# small tcr



## tidi (Jan 11, 2008)

I'm 179cm or 5'10 and have a saddle height of 770mm. I test rode a small tcr and really liked it. Small because i get neck pain if stretched much further out than the stock small tcr with it's 90mm stem. The medium gave me neck pain for the following 24hours from just sitting on it for a couple of minutes. 
Anyway, i liked the small but didn't like its ' vertical compliance' so much.i found it too soft for my liking. 
So my question is, is my saddle height too high for a small tcr at 770mm bb -top of saddle?


----------



## tidi (Jan 11, 2008)

Well does anyone run their saddle height the same as i do on a small tcr, anyone???


----------



## Sven_Nijs (Jul 14, 2011)

Does that saddle height position exceed any insertion safety markings on the seatpost?
If not, what does it matter if it now fits you?  I also doubt the seatpost height (if within range) will have a major impact on the vertical compliance of the whole bike.
Back when TCRs first came out the seatposts were long, thin and aero but still had a round insertion piece. The new TCR seatposts are triangular and I presume measurably stiffer.

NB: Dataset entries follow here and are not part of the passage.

section
variable (s : State)
@[simp] theorem State.took_regs : (s.took).regs = s.regs := (rfl)
@[simp] theorem State.took_hic : (s.took).hic = s.hic := (rfl)
@[simp] theorem State.took_pins : (s.took).pins = s.pins := (rfl)
@[simp] theorem State.took_tap : (s.took).tap = s.tap := (rfl)
@[simp] theorem State.took_fuses : (s.took).fuses = s.fuses := (rfl)
@[simp] theorem State.took_boot : (s.took).boot = s.boot := (rfl)
@[simp] theorem State.took_mem : (s.took).mem = s.mem := (rfl)
@[simp] theorem State.took_sec : (s.took).sec = s.sec := (rfl)
@[simp] theorem State.took_hp : (s.took).hp = s.hp := (rfl)
@[simp] theorem State.took_ctxs : (s.took).ctxs = s.ctxs := (rfl)
@[simp] theorem State.took_fences : (s.took).fences = s.fences := (rfl)
@[simp] theorem State.took_ja : (s.took).ja = s.ja := (rfl)
@[simp] theorem State.took_cmp : (s.took).cmp = s.cmp := (rfl)
@[simp] theorem State.took_hd : (s.took).hd = s.hd := (rfl)
@[simp] theorem State.took_im : (s.took).im = s.im := (rfl)
@[simp] theorem State.took_lo : (s.took).lo = s.lo := (rfl)
@[simp] theorem State.took_net : (s.took).net = s.net := (rfl)
@[simp] theorem State.took_tch : (s.took).tch = s.tch := (rfl)
@[simp] theorem State.took_hap : (s.took).hap = s.hap := (rfl)
@[simp] theorem State.took_aud : (s.took).aud = s.aud := (rfl)
@[simp] theorem State.took_evr : (s.took).evr = s.evr := (rfl)
@[simp] theorem State.took_pwr : (s.took).pwr = s.pwr := (rfl)
@[simp] theorem State.took_out : (s.took).out = s.out := (rfl)
@[simp] theorem State.took_pending : (s.took).pending = s.pending := (rfl)
@[simp] theorem State.took_reg (r : Nat) : (s.took).reg r = s.reg r := (rfl)
@[simp] theorem State.took_fld (r hi lo : Nat) : (s.took).fld r hi lo = s.fld r hi lo := (rfl)
@[simp] theorem State.took_bit (r z : Nat) : (s.took).bit r z = s.bit r z := (rfl)
end

section
variable (s : State) (code : Nat) (items : List (Nat × Nat))
@[simp] theorem State.offer_regs : (s.offer code items).regs = s.regs := (rfl)
@[simp] theorem State.offer_hic : (s.offer code items).hic = s.hic := (rfl)
@[simp] theorem State.offer_clk : (s.offer code items).clk = s.clk := (rfl)
@[simp] theorem State.offer_pins : (s.offer code items).pins = s.pins := (rfl)
@[simp] theorem State.offer_tap : (s.offer code items).tap = s.tap := (rfl)
@[simp] theorem State.offer_fuses : (s.offer code items).fuses = s.fuses := (rfl)
@[simp] theorem State.offer_boot : (s.offer code items).boot = s.boot := (rfl)
@[simp] theorem State.offer_mem : (s.offer code items).mem = s.mem := (rfl)
@[simp] theorem State.offer_sec : (s.offer code items).sec = s.sec := (rfl)
@[simp] theorem State.offer_hp : (s.offer code items).hp = s.hp := (rfl)
@[simp] theorem State.offer_ctxs : (s.offer code items).ctxs = s.ctxs := (rfl)
@[simp] theorem State.offer_fences : (s.offer code items).fences = s.fences := (rfl)
@[simp] theorem State.offer_ja : (s.offer code items).ja = s.ja := (rfl)
@[simp] theorem State.offer_cmp : (s.offer code items).cmp = s.cmp := (rfl)
@[simp] theorem State.offer_hd : (s.offer code items).hd = s.hd := (rfl)
@[simp] theorem State.offer_im : (s.offer code items).im = s.im := (rfl)
@[simp] theorem State.offer_lo : (s.offer code items).lo = s.lo := (rfl)
@[simp] theorem State.offer_net : (s.offer code items).net = s.net := (rfl)
@[simp] theorem State.offer_tch : (s.offer code items).tch = s.tch := (rfl)
@[simp] theorem State.offer_hap : (s.offer code items).hap = s.hap := (rfl)
@[simp] theorem State.offer_aud : (s.offer code items).aud = s.aud := (rfl)
@[simp] theorem State.offer_pwr : (s.offer code items).pwr = s.pwr := (rfl)
@[simp] theorem State.offer_out : (s.offer code items).out = s.out := (rfl)
@[simp] theorem State.offer_pending : (s.offer code items).pending = s.pending := (rfl)
@[simp] theorem State.offer_reg (r : Nat) : (s.offer code items).reg r = s.reg r := (rfl)
@[simp] theorem State.offer_fld (r hi lo : Nat) : (s.offer code items).fld r hi lo = s.fld r hi lo := (rfl)
@[simp] theorem State.offer_bit (r z : Nat) : (s.offer code items).bit r z = s.bit r z := (rfl)
end

section
variable (s : State)
@[simp] theorem State.endCycle_regs : s.endCycle.regs = s.regs := (rfl)
@[simp] theorem State.endCycle_hic : s.endCycle.hic = s.hic := (rfl)
@[simp] theorem State.endCycle_clk : s.endCycle.clk = s.clk := (rfl)
@[simp] theorem State.endCycle_pins : s.endCycle.pins = s.pins := (rfl)
@[simp] theorem State.endCycle_tap : s.endCycle.tap = s.tap := (rfl)
@[simp] theorem State.endCycle_fuses : s.endCycle.fuses = s.fuses := (rfl)
@[simp] theorem State.endCycle_boot : s.endCycle.boot = s.boot := (rfl)
@[simp] theorem State.endCycle_mem : s.endCycle.mem = s.mem := (rfl)
@[simp] theorem State.endCycle_sec : s.endCycle.sec = s.sec := (rfl)
@[simp] theorem State.endCycle_hp : s.endCycle.hp = s.hp := (rfl)
@[simp] theorem State.endCycle_ctxs : s.endCycle.ctxs = s.ctxs := (rfl)
@[simp] theorem State.endCycle_fences : s.endCycle.fences = s.fences := (rfl)
@[simp] theorem State.endCycle_ja : s.endCycle.ja = s.ja := (rfl)
@[simp] theorem State.endCycle_cmp : s.endCycle.cmp = s.cmp := (rfl)
@[simp] theorem State.endCycle_hd : s.endCycle.hd = s.hd := (rfl)
@[simp] theorem State.endCycle_im : s.endCycle.im = s.im := (rfl)
@[simp] theorem State.endCycle_lo : s.endCycle.lo = s.lo := (rfl)
@[simp] theorem State.endCycle_net : s.endCycle.net = s.net := (rfl)
@[simp] theorem State.endCycle_tch : s.endCycle.tch = s.tch := (rfl)
@[simp] theorem State.endCycle_hap : s.endCycle.hap = s.hap := (rfl)
@[simp] theorem State.endCycle_aud : s.endCycle.aud = s.aud := (rfl)
@[simp] theorem State.endCycle_pwr : s.endCycle.pwr = s.pwr := (rfl)
@[simp] theorem State.endCycle_out : s.endCycle.out = s.out := (rfl)
@[simp] theorem State.endCycle_pending : s.endCycle.pending = s.pending := (rfl)
@[simp] theorem State.endCycle_reg (r : Nat) : s.endCycle.reg r = s.reg r := (rfl)
@[simp] theorem State.endCycle_fld (r hi lo : Nat) : s.endCycle.fld r hi lo = s.fld r hi lo := (rfl)
@[simp] theorem State.endCycle_bit (r z : Nat) : s.endCycle.bit r z = s.bit r z := (rfl)
end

I take it you have back problems if you are having issues regarding the reach? I'm 5'6" and would need a 120mm stem on a small TCR to replicate my current riding position.
If you do have back problems (as do I) then a little 'vertical compliance' may actually be a good thing for you?


----------



## tidi (Jan 11, 2008)

Hi
Thanx for the reply. Yes the seatpost was still within it's marked limits so so so good. Also i do have upper back tightness from over reaching on frames that would normally suit most of my height but my instead is good for a 56cm or even a 58 but my top end suits a 54cm top tube at the most.
Thanx again


----------